Why doesn't container shape appear in the pressure formula P = ρgh?

Pressure at a depth h is determined by the weight of fluid in a vertical column of unit area above the point — that weight is ρgh per unit area, regardless of how the rest of the container is shaped. Even if the container narrows, widens, or branches sideways, the fluid is connected and pressure equilibrates horizontally. This is sometimes called the hydrostatic paradox: a thimble-sized column of water 10 m tall produces the same bottom pressure as an Olympic pool 10 m deep.

Why is mercury used in barometers instead of water?

Mercury is 13.6 times denser than water, so a column only 76 cm tall balances 1 atm of pressure. A water barometer would need a column over 10 meters tall to do the same job, which is why early barometers in the 1640s switched from water to mercury once Torricelli realized the issue. The cost is toxicity — modern barometers often use aneroid (sealed metal-bellows) designs to avoid mercury entirely.

What's the difference between gauge pressure and absolute pressure?

Absolute pressure includes atmospheric pressure pushing down on the surface; gauge pressure is the additional pressure above atmospheric. At 10 m depth in water, absolute pressure ≈ 2 atm (1 atm air + 1 atm water column), but gauge pressure ≈ 1 atm. Tire gauges, blood pressure cuffs, and scuba depth gauges report gauge pressure because that's what matters for the device's operation, while engineers designing pressure vessels work in absolute units.

How does this lab connect to AP Physics 1 standards 3.C.4 and 3.C.5?

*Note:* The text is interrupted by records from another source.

-- ==== Sys2Proof/Certificates/Slice0/Obligations.lean ====
section
/-! DEFINITION. The statements for the provers. A statement whose conclusion ends in `.settle` gives the event's own effect
as the state before it, with everything the effect leaves alone; `.settle` is what the rules let follow at once, about
which ReactionsFollowTheirRules speaks. -/

open Sys2Proof Sys2Proof.Machine

/-! ### The machine -/

/-- A step takes the command at the front of the queue and carries it out on the state with the queue's rest; with an
empty queue it is one µs (log 1): the stall timer of the request in progress (R17), the report timer in AUTO (R166), the
running time of the operation in flight, and of the erase in hand its running time while it runs or is being suspended and
the time since its SUSPEND, blank check or header program was issued or its STATUS wait began (R102, R103), each move one
on up to its limit; nothing else changes, and nothing at all out of power or in reset. That a clock stops at its limit, and
that its expiry is a command of its own, are the model's choice (log 1). -/
def Obligations.StepRunsTheCommandAtTheFront : Prop :=
  (∀ (c : Instr) (s : State), step { s with pending := c :: s.pending } = exec c s)
    ∧ (∀ s : State, s.pending = [] → step s = .next s.tick)
    ∧ (∀ s : State, s.power ≠ .on → s.tick = s)
    ∧ (∀ s : State, s.power = .on → s.tick = { s with
        port := { s.port with
          request := s.port.request.map fun r =>
            { r with elapsed := if r.elapsed < r.limit then r.elapsed + 1 else r.elapsed } },
        health := { s.health with
          elapsed := if s.health.auto = true ∧ s.health.elapsed < 1000000 * s.health.interval then s.health.elapsed + 1
            else s.health.elapsed },
        array := { s.array with
          op := s.array.op.map fun o => { o with running := if o.running < 1000 then o.running + 1 else o.running },
          erase := s.array.erase.map fun j => { j with
            running := if j.statusWait = false ∧ (j.part = .erasing ∨ j.part = .suspending) ∧ j.running < 300000 then
                j.running + 1
              else j.running,
            clock := if (j.statusWait = true ∨ j.part = .suspending ∨ j.part = .blankCheck ∨ j.part = .header)
                ∧ j.clock < 1000 then j.clock + 1
              else j.clock } } })

/-- What a power-on reset leaves, for every sample of the straps and inputs: the values the spec gives. No request, the half
exchange not in force (R18); the table clear (R51); the queue empty (R73); no reclaim, retirement or release job, the
reclaim counter 0 (R94); nothing in flight, the timeout count 0, the uncertain flag clear, WP# as sampled (R108); every
window IDLE with nothing kept, the shadow list empty, no release request (R133); the mount engine at step 1 with its flags
clear and the strap as sampled (R134, R135); the drain controller inactive (R153); the health counter in class MEDIA and
AUTO at 1 s, its counts 0, its timer just started, the snapshot of 0 in class MEDIA, no arm (R173); MOUNT, the default
settings in force (no zone locked, exchange flag clear, all bits set as the fill value, QUIET, 200 µs), COMMAND and DATA
zero, the default MASK, EDGES BOTH, no fault, item 0 selected and the target address of the straps (R174, R193, R195). The
flash keeps its contents (R21). That the group register is free until mount rebuilds it is the model's choice (log 9), and
that the entry to MOUNT raises MODE_CHANGE the model's reading (log 24). -/
def Obligations.PowerOnResetValues : Prop :=
  ∀ (f : List Host.Cell) (pins : Pins) (q : List Instr),
    let s := State.poweredUp f pins q
    s.flash = f ∧ s.mgmt.mode = .mount ∧ s.port.request = none ∧ s.port.exchange = false ∧ s.table = []
      ∧ s.queue.entries = [] ∧ s.queue.requests = []
      ∧ s.blocks.victim = none ∧ s.blocks.reclaimCopy = none ∧ s.blocks.retiring = [] ∧ s.blocks.retireCopy = none
      ∧ s.blocks.release = none ∧ s.blocks.reclaimCounter = 0 ∧ s.array.op = none ∧ s.array.erase = none
      ∧ s.array.timeouts = 0 ∧ s.array.uncertain = false ∧ s.array.wp = pins.wp
      ∧ (∀ w < 4, (s.window w).state = .idle ∧ (s.window w).repeats = 0 ∧ (s.window w).group = none
        ∧ (s.window w).register = none ∧ (s.window w).awaiting = false)
      ∧ s.windows.shadow = [] ∧ s.windows.release = none ∧ (∀ i, s.reg i = .free)
      ∧ (∃ m, s.mount = some m ∧ m.step = .settings ∧ m.strap = pins.svc ∧ m.flashLost = false
        ∧ m.block0Unusable = false ∧ m.repairMade = false)
      ∧ s.drain = { phase := .inactive, returnMode := none, releasePending := false, pfw := pins.pfw }
      ∧ s.health.cls = .media ∧ s.health.auto = true ∧ s.health.interval = 1 ∧ s.health.count = 0
      ∧ s.health.saturated = false ∧ s.health.elapsed = 0 ∧ s.health.snapCount = 0 ∧ s.health.snapSaturated = false
      ∧ s.health.snapClass = .media ∧ s.health.arm = .none
      ∧ s.mgmt.settings = { seq := 1, locks := 0, exchange := false, fill := 0xFF, strict := false, stall := 200 }
      ∧ s.mgmt.mask = 0x3281
      ∧ s.mgmt.target = 72 + (if pins.addr1 then 2 else 0) + (if pins.addr0 then 1 else 0)
      ∧ s.mgmt.selected = 0 ∧ s.mgmt.command = .zero ∧ s.mgmt.data = List.replicate 64 0 ∧ s.mgmt.fault = none
      ∧ s.mgmt.further = false ∧ s.mgmt.edgeSpace = .both ∧ s.mgmt.edgeWp = .both ∧ s.mgmt.spaceLow = false
      ∧ (∀ e : Event, s.eventSet e = decide (e = .modeChange))

/-- The reset state has the invariants that the steps keep. -/
def Obligations.InvariantsHoldAtReset : Prop :=
  State.reset.ModesAgree ∧ Memory.wf State.reset.flash = true ∧ State.reset.MapsCanonical ∧ State.reset.SizesHold

/-- Every step keeps the flash, the translation table and the block table in canonical form: addresses strictly rising, no
entry equal to what an unlisted one reads as. -/
def Obligations.MemoryStaysCanonical : Prop :=
  ∀ s t : State, Memory.wf s.flash = true → s.MapsCanonical → step s = .next t →
    Memory.wf t.flash = true ∧ t.MapsCanonical

/-- Every step keeps the mode, the drain's phase and return mode, the mount engine and the owners of erases in agreement
(R134, R148, R153, R186). -/
def Obligations.EveryStepKeepsTheModesInAgreement : Prop :=
  ∀ s t : State, s.ModesAgree → step s = .next t → t.ModesAgree

/-- Every step keeps the sizes and ranges of the spec: four windows, sixteen register entries, DATA of 64 bytes, a health
count and snapshot of at most 65,535, at most three consecutive timeouts, a reclaim counter below 64, no further-faults
flag without a fault, at most 64 shadow entries, no two of one line (R113), a group for every window that is OPEN or
COMMITTING (R109), and at most 16 entries in the write queue (R52, R59). -/
def Obligations.EveryStepKeepsSizesAndRanges : Prop :=
  ∀ s t : State, s.SizesHold → step s = .next t → t.SizesHold

/-- A step changes a byte of the flash only inside the area of a program in flight or inside the block of an erase in hand
(R19 to R21, R95): every other byte reads after it as before. -/
def Obligations.FlashChangesOnlyWhereAnOperationWorks : Prop :=
  ∀ (s t : State) (a : Nat), Memory.wf s.flash = true → step s = .next t →
    (∀ o, s.array.op = some o → o.purpose.isProgram = true →
      a < 4096 * o.block + o.offset ∨ 4096 * o.block + o.offset + o.bytes.length ≤ a) →
    (∀ j, s.array.erase = some j → a < 4096 * j.block ∨ 4096 * j.block + 4096 ≤ a) →
    flashByte t.flash a = flashByte s.flash a

/-- What the bridge writes to the flash it reads back: every record, settings record, first part and opening field whose
fields are in the ranges of R22 to R27 parses to what was encoded. -/
def Obligations.FlashImageStructuresReadBack : Prop :=
  (∀ r : Record, r.data.length = 32 → r.fieldsValid = true → parseRecord r.encode = some r)
    ∧ (∀ x : Settings, (x.fill = 0 ∨ x.fill = 0xFF) → 10 ≤ x.stall → x.stall ≤ 1000 → 1 ≤ x.seq → x.seq ≤ 84 →
        parseSettings x.encode = some x)
    ∧ (∀ (k : Byte) (n : Nat), (k = kindData ∨ k = kindSettings) → n ≤ 4294967294 →
        parseFirstPart (firstPart k n) = some (k, n))
    ∧ (∀ b o g : Nat, 1 ≤ b → b ≤ 4294967294 → 1 ≤ o → o ≤ 4294967294 → 1 ≤ g → g ≤ 4294967294 →
        parseOpening (openingField b o g) = some (b, o, g))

Standard 3.C.4 covers contact forces between objects, including normal forces and pressure in fluids. Standard 3.C.5 specifically calls out gravitational and contact forces in fluid systems — buoyancy, hydrostatic pressure, and Pascal's Principle. By measuring P at varied depth and density, deriving the linear relationship P = P₀ + ρgh, and reasoning about hydraulic lifts, you are doing exactly what those standards ask. NGSS HS-PS2-1 connects too, since pressure is a contact force in a fluid that produces predictable accelerations on submerged objects.

Why doesn't atmospheric pressure crush us?

Atmospheric pressure pushes inward on every part of your body with about 101,325 Pa, but the fluids inside you (blood, interstitial water, lungs filled with air at the same pressure) push outward with the same pressure. The forces balance, so there's no net inward squeeze. This balance fails when external pressure changes rapidly — that's why scuba divers must equalize ear pressure, and why astronauts in vacuum suits need carefully maintained internal pressure.